## Required action
Copy word for word, please, the lines of the entries below running from the one containing "acc.2)) ([], 0)" to the one containing "number (R414). -/", both ends included.

## The data
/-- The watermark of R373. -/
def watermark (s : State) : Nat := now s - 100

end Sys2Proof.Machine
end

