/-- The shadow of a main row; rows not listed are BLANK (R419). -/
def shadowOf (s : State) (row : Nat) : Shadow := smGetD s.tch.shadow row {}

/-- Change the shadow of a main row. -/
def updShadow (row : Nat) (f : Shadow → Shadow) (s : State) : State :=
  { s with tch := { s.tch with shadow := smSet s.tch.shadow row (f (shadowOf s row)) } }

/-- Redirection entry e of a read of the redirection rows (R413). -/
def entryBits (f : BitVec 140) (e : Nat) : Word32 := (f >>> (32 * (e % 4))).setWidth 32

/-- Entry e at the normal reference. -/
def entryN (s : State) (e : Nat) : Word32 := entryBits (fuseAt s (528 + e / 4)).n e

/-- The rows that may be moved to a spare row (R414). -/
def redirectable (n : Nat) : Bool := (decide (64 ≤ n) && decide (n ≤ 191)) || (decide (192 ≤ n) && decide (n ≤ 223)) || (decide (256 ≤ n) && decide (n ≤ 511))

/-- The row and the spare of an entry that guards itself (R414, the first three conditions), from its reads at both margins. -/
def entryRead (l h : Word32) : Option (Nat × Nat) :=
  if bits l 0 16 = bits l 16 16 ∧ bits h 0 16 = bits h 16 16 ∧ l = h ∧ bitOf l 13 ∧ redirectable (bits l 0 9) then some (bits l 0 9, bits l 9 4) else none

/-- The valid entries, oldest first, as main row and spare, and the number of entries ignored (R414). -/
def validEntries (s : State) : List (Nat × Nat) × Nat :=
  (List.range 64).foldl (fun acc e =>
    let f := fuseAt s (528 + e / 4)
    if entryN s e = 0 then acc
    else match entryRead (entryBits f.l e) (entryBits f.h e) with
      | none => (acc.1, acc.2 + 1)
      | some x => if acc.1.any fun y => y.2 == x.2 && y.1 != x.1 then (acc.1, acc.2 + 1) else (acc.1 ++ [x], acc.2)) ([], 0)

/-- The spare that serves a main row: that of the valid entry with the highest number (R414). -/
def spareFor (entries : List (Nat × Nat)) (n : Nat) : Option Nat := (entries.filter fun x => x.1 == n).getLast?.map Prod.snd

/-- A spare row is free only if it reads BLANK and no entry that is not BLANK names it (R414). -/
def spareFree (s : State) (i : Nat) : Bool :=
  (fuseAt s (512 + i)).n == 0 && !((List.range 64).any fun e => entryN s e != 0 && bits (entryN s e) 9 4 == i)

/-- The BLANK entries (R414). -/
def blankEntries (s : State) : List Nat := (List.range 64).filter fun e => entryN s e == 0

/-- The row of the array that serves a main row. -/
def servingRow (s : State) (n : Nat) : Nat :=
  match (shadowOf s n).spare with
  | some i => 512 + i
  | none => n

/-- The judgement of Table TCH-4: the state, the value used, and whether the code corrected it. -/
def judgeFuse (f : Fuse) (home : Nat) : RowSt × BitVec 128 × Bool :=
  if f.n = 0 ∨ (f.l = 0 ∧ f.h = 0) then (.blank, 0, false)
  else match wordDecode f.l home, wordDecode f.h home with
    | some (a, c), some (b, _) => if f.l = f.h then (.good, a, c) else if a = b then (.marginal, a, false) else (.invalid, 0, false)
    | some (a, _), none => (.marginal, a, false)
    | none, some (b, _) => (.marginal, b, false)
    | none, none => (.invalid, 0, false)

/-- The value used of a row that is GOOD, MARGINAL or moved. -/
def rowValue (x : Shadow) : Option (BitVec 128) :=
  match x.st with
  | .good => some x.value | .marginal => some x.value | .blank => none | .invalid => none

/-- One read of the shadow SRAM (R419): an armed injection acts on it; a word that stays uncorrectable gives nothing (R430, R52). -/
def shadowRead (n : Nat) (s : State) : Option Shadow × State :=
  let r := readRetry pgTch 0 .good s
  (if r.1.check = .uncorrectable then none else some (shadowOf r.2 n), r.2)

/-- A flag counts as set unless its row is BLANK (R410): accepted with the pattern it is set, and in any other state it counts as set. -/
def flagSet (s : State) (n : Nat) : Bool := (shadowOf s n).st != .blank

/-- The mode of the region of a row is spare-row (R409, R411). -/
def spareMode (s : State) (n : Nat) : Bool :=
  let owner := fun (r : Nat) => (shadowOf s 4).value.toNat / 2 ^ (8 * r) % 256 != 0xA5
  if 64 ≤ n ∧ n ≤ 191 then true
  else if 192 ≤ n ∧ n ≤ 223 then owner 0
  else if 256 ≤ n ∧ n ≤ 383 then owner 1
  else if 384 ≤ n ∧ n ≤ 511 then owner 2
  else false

## Written reply
      | some x => if acc.1.any fun y => y.2 == x.2 && y.1 != x.1 then (acc.1, acc.2 + 1) else (acc.1 ++ [x], acc.2)) ([], 0)

/-- The spare that serves a main row: that of the valid entry with the highest number (R414). -/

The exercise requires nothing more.